CARIDAD SVICH: and how do you wish to live as artist in and with engagement in local and global dialogue with citizens and artists?

JULIAN MESRI: As artists we must be global citizens, which means we must consume and participate in culture outside of ourselves. Artists perform a useful and selfish role within society. It is important to never forget, or at least try to, the problematic relationship of art to power, to the State, and that we are not always the agents of change that we claim to be. Dialogue is important, as is a political awareness, but it is equally important to let work be work, and not focus on making your art ‘globally or culturally aware’, in any intentional kind of way, but be an engaged human being and to let that work itself into whatever you are doing as an organic reflection of what one is experiencing.

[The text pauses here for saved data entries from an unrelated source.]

-- ==== Sys2Proof/Tests/Slice0.lean ====
section
/-! SUPPORT. Tests. Expected values are those of spec/95_test_vectors.md and the tables of spec/30_encoding.md, named at each
group; then one witness for the hypotheses of each statement of Certificates/Slice0/Obligations.lean. -/

namespace Sys2Proof.Tests

open Sys2Proof Sys2Proof.Machine

/-! ### Helpers -/

/-- A small Word (the values below are all within the range). -/
def word (v : Int) : Word := truncWord v

/-- A running core with the given cells, accumulator, cursor and input. -/
def coreWith (cells : Memory) (acc : Int) (pc : Nat) (input : List Word) : State :=
  { State.reset with mem := cells, acc := word acc, pc := pc, input := input }

/-- One field of the next state, if there is one. -/
def after {α : Type} (r : Result) (f : State → α) : Option α :=
  match r with
  | .next s => some (f s)
  | .fault _ => none
  | .refused _ => none

/-! ### Well-formedness: the operand check refuses 100, for every constructor -/

theorem test_wellFormed_refuses_100 :
    ∀ i ∈ [Instr.read 100, .write 100, .load 100, .store 100, .add 100, .subtract 100, .divide 100, .multiply 100,
      .branch 100, .branchneg 100, .branchzero 100, .halt 100], i.wellFormed = false := by decide

theorem test_wellFormed_accepts_99 : (Instr.halt 99).wellFormed = true := by decide

/-! ### Decoding (95_test_vectors.md section 2.1; 30_encoding.md section 7): each constructor's Word written out -/

theorem test_decode_read : decode 1099 = .ok (.read 99) ∧ decode (-1007) = .ok (.read 7) := by decide
theorem test_decode_write : decode 1100 = .ok (.write 0) ∧ decode 1199 = .ok (.write 99) := by decide
theorem test_decode_load : decode 2050 = .ok (.load 50) ∧ decode (-2050) = .ok (.load 50) := by decide
theorem test_decode_store : decode 2199 = .ok (.store 99) := by decide
theorem test_decode_add : decode 3000 = .ok (.add 0) := by decide
theorem test_decode_subtract : decode 3101 = .ok (.subtract 1) := by decide
theorem test_decode_divide : decode 3210 = .ok (.divide 10) := by decide
theorem test_decode_multiply : decode 3310 = .ok (.multiply 10) := by decide
theorem test_decode_branch : decode 4000 = .ok (.branch 0) := by decide
theorem test_decode_branchneg : decode 4150 = .ok (.branchneg 50) := by decide
theorem test_decode_branchzero : decode 4299 = .ok (.branchzero 99) ∧ decode (-4207) = .ok (.branchzero 7) := by decide
theorem test_decode_halt : decode 4300 = .ok (.halt 0) ∧ decode (-4300) = .ok (.halt 0) := by decide

theorem test_decode_rejects_range_ends :
    ∀ w ∈ [(0, 0), (99, 0), (999, 9), (1200, 12), (1999, 19), (2200, 22), (2999, 29), (3400, 34), (3999, 39), (4400, 44),
      (9999, 99)], decode (w.1 : Int) = .error (.unrecognizedOpcode w.2) := by decide

/-! ### One instruction, one step (95_test_vectors.md section 2.3) -/

theorem test_read_over_itself :
    after (step (coreWith [(0, word 1000)] 0 0 [word 4300])) (fun t => (Memory.read t.mem 0, t.pc, t.input)) =
      some (word 4300, 1, []) := by decide

theorem test_read_waits_without_input :
    after (step (coreWith [(0, word 1007)] 0 0 [])) (fun t => (t.pc, t.status)) = some (0, .running) := by decide

theorem test_write_emits_a_negative_cell :
    after (step (coreWith [(5, word 1109), (9, word (-42))] 0 5 [])) (fun t => (t.output, t.pc)) =
      some ([word (-42)], 6) := by decide

theorem test_write_at_99 :
    after (step (coreWith [(50, word (-77)), (99, word 1150)] 0 99 [])) (fun t => (t.output, t.pc)) =
      some ([word (-77)], 100) := by decide

theorem test_load_its_own_word :
    after (step (coreWith [(0, word 2000)] 0 0 [])) (fun t => (t.acc, t.pc)) = some (word 2000, 1) := by decide

theorem test_load_a_negative_cell :
    after (step (coreWith [(2, word 2007), (7, word (-15))] 99 2 [])) (fun t => (t.acc, t.pc)) =
      some (word (-15), 3) := by decide

theorem test_store_keeps_the_accumulator :
    after (step (coreWith [(4, word 2109)] 5555 4 [])) (fun t => (Memory.read t.mem 9, t.acc)) =
      some (word 5555, word 5555) := by decide

theorem test_store_of_zero_clears_the_cell :
    after (step (coreWith [(4, word 2109), (9, word 3)] 0 4 [])) (fun t => t.mem) = some [(4, word 2109)] := by decide

theorem test_add_overflow : after (step (coreWith [(0, word 3008), (8, word 2)] 9999 0 [])) State.acc = some (word 1) := by decide
theorem test_add_negative_overflow :
    after (step (coreWith [(0, word 3008), (8, word (-9999))] (-9999) 0 [])) (fun t => t.acc.val) = some (-9998) := by decide
theorem test_subtract_order :
    after (step (coreWith [(0, word 3109), (9, word 5)] 0 0 [])) (fun t => t.acc.val) = some (-5) := by decide
theorem test_subtract_overflow :
    after (step (coreWith [(0, word 3109), (9, word (-9999))] 9999 0 [])) (fun t => t.acc.val) = some 9998 := by decide
theorem test_divide_floors :
    after (step (coreWith [(0, word 3214), (14, word 2)] (-7) 0 [])) (fun t => t.acc.val) = some (-4) := by decide
theorem test_divide_by_zero :
    after (step (coreWith [(1, word 3204)] 15 1 [])) (fun t => (t.status, t.acc.val, t.pc)) =
      some (.terminated .divideByZero, 15, 1) := by decide
theorem test_multiply_keeps_the_sign :
    after (step (coreWith [(0, word 3311), (11, word 5432)] (-9876) 0 [])) (fun t => t.acc.val) = some (-6432) := by decide
theorem test_multiply_to_zero :
    after (step (coreWith [(0, word 3311), (11, word 100)] (-100) 0 [])) (fun t => t.acc) = some Word.zero := by decide
theorem test_branch : after (step (coreWith [(5, word 4001)] 0 5 [])) State.pc = some 1 := by decide
theorem test_branchneg_taken : after (step (coreWith [(5, word 4107)] (-4) 5 [])) State.pc = some 7 := by decide
theorem test_branchneg_not_taken_on_zero : after (step (coreWith [(5, word 4107)] 0 5 [])) State.pc = some 6 := by decide
theorem test_branchzero_taken : after (step (coreWith [(1, word 4206)] 0 1 [])) State.pc = some 6 := by decide
theorem test_branchzero_not_taken : after (step (coreWith [(1, word 4206)] (-1) 1 [])) State.pc = some 2 := by decide
theorem test_halt :
    after (step (coreWith [(6, word 4399)] 0 6 [])) (fun t => (t.pc, t.status, t.haltCount)) =
      some (99, .halted, 1) := by decide

theorem test_unrecognized_word_zero :
    after (step (coreWith [] 7 2 [])) (fun t => (t.status, t.pc, t.haltCount)) =
      some (.terminated .unrecognizedOpcode, 2, 0) := by decide
theorem test_fetch_at_100 :
    after (step (coreWith [] 0 100 [])) (fun t => (t.status, t.pc)) = some (.terminated .outOfRange, 100) := by decide

theorem test_withFetchWord_from_reset :
    decodeTableWord 16 2000 = some (.load 0) ∧
      after (step (State.reset.withFetchWord 16 2000)) (fun t => (t.acc, t.pc)) = some (word 2000, 1) := by decide

/-- P1's image loads from address 0 (50_host_interface.md R151). -/
theorem test_launch_loads_the_image :
    ∃ s, launch [1007, 1008, 2007, 3008, 2109, 1109, 4300] [] = .ok s ∧ Memory.read s.mem 6 = word 4300 :=
  ⟨_, rfl, rfl⟩

/-- 100 Words load, 101 do not, and an integer that is no Word does not (R151, R153). -/
theorem test_launch_limits :
    (launch (List.replicate 100 1) []).isOk = true ∧ launch (List.replicate 101 1) [] = .error .outOfRange ∧
      launch [10000] [] = .error .notAWord := by decide +kernel

/-! ### Witnesses: states and operands that meet the hypotheses of each statement together -/

theorem witness_UnrecognizedMagnitudesOnlyTerminateTheRun :
    State.reset.status = .running ∧ State.reset.pc ≤ 99 ∧
      ∀ i, decode (Memory.read State.reset.mem State.reset.pc).val ≠ .ok i :=
  ⟨rfl, by decide, fun i h => by cases h⟩

theorem witness_StepRunsTheDecodedInstruction :
    (coreWith [(99, word 4399)] 0 99 []).status = .running ∧ (coreWith [(99, word 4399)] 0 99 []).pc ≤ 99 ∧
      decode (Memory.read (coreWith [(99, word 4399)] 0 99 []).mem 99).val = .ok (.halt 99) := by decide

theorem witness_FetchBeyondTheLastCellRaisesOutOfRange :
    (coreWith [] 0 100 []).status = .running ∧ 99 < (coreWith [] 0 100 []).pc := by decide

theorem witness_StoppedCoreNeverChanges :
    { State.reset with status := .halted }.status ≠ .running ∧
      { State.reset with status := .terminated .divideByZero }.status ≠ .running := by decide

theorem witness_CursorAfterAStep_fault :
    ∃ s t, s.status = .running ∧ ¬ s.heldAtRead ∧ step s = .next t ∧ ∃ c, t.status = .terminated c :=
  ⟨coreWith [] 0 100 [], _, rfl, fun h => absurd h.2.1 (by decide), rfl, .outOfRange, rfl⟩

theorem witness_CursorAfterAStep_completed :
    ∃ s t, s.status = .running ∧ ¬ s.heldAtRead ∧ step s = .next t ∧ ∀ c, t.status ≠ .terminated c :=
  ⟨coreWith [(99, word 1000)] 0 99 [word 5], _, rfl, fun h => absurd h.2.2.1 (by decide), rfl, fun c h => by cases h⟩

theorem witness_EachEndOfARunHasExactlyItsCause :
    (coreWith [] 0 0 []).status = .running ∧ (coreWith [] 0 100 []).status = .running ∧
      (coreWith [(0, word 3200)] 0 0 []).status = .running ∧ (coreWith [(99, word 4300)] 0 99 []).status = .running := by decide

theorem witness_FaultChangesOnlyStatus :
    ∃ s t, s.status = .running ∧ exec (.divide 9) s = .next t ∧ t.status = .terminated .divideByZero :=
  ⟨coreWith [(0, word 3209)] 5 0 [], _, rfl, rfl, rfl⟩

theorem witness_FaultChangesOnlyStatus_step :
    ∃ s t, s.status = .running ∧ step s = .next t ∧ t.status = .terminated .outOfRange :=
  ⟨coreWith [] 5 100 [], _, rfl, rfl, rfl⟩

theorem witness_BranchToItselfNeverEnds :
    (coreWith [(99, word 4099)] 0 99 []).status = .running ∧
      decode (Memory.read (coreWith [(99, word 4099)] 0 99 []).mem 99).val = .ok (.branch 99) := by decide

theorem witness_MemBounds :
    ((-1 : Int) < 0 ∨ (99 : Int) < -1) ∧ ((100 : Int) < 0 ∨ (99 : Int) < 100) ∧
      ((0 : Int) ≤ 0 ∧ (0 : Int) ≤ 99) ∧ ((0 : Int) ≤ 99 ∧ (99 : Int) ≤ 99) := by decide

theorem witness_CanonicalStoresThatReadAlikeAreEqual :
    Memory.wf [(0, word 1), (99, word (-9999))] ∧
      ∀ a : Nat, a ≤ 99 → Memory.read [(0, word 1), (99, word (-9999))] a =
        Memory.read [(0, word 1), (99, word (-9999))] a :=
  ⟨by decide, fun _ _ => rfl⟩

theorem witness_StoredInstructionRunsAtTheNextStep :
    let s := coreWith [(98, word 2199)] 4300 98 []
    let r := coreWith [(98, word 1099)] 0 98 [word (-4305)]
    (s.status = .running ∧ s.pc ≤ 98 ∧ decode (Memory.read s.mem s.pc).val = .ok (.store (s.pc + 1)) ∧
      decode s.acc.val = .ok (.halt 0)) ∧
    (r.status = .running ∧ r.pc ≤ 98 ∧ decode (Memory.read r.mem r.pc).val = .ok (.read (r.pc + 1)) ∧
      r.input = [word (-4305)] ∧ decode (word (-4305)).val = .ok (.halt 5)) := by decide

theorem witness_OnlyReadAndStoreChangeACell :
    ∃ s t, step s = .next t ∧ Memory.read t.mem 99 ≠ Memory.read s.mem 99 :=
  ⟨coreWith [(0, word 2199)] 7 0 [], _, rfl, by decide⟩

theorem witness_OnlyLoadAndArithmeticChangeTheAccumulator : ∃ s t, step s = .next t ∧ t.acc ≠ s.acc :=
  ⟨coreWith [(0, word 2000)] 7 0 [], _, rfl, by decide⟩

/-- for READ and for the clause on the step after address 99 -/
theorem witness_ReadStoresTheNextInputWord :
    let s := coreWith [] 0 99 [word (-9999)]
    99 ≤ 99 ∧ s.input = word (-9999) :: [] ∧ s.status = .running ∧ s.pc = 99 := by decide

Do not worry about infecting your work with responsibility or awareness, but rather be an aware person, read the paper, go to museums, engage with your communities and most importantly do not neglect the faculty of thought.

CARIDAD SVICH: are there lessons you've learned you wish to impart to fellows in the field and elsewhere? or lessons you are still learning that impact the kind of work you make or think about making?

JULIAN MESRI: The only lesson is to never forget the absolute power that an art form has when it is deemed irrelevant, to not be afraid of working outside of channels of support and to always realize that art that is engineered in some part by a corporate or institutional interest will inevitably take on the shape of that interest. The best way to make work is to throw oneself fully in the detritus that is both our art form and our culture and from there find a joy and play that would hopefully be infectious and create its own kind of indefinite community.

CARIDAD SVICH: when you see/hear/read the phrase "US Latin@," what does it make you think of?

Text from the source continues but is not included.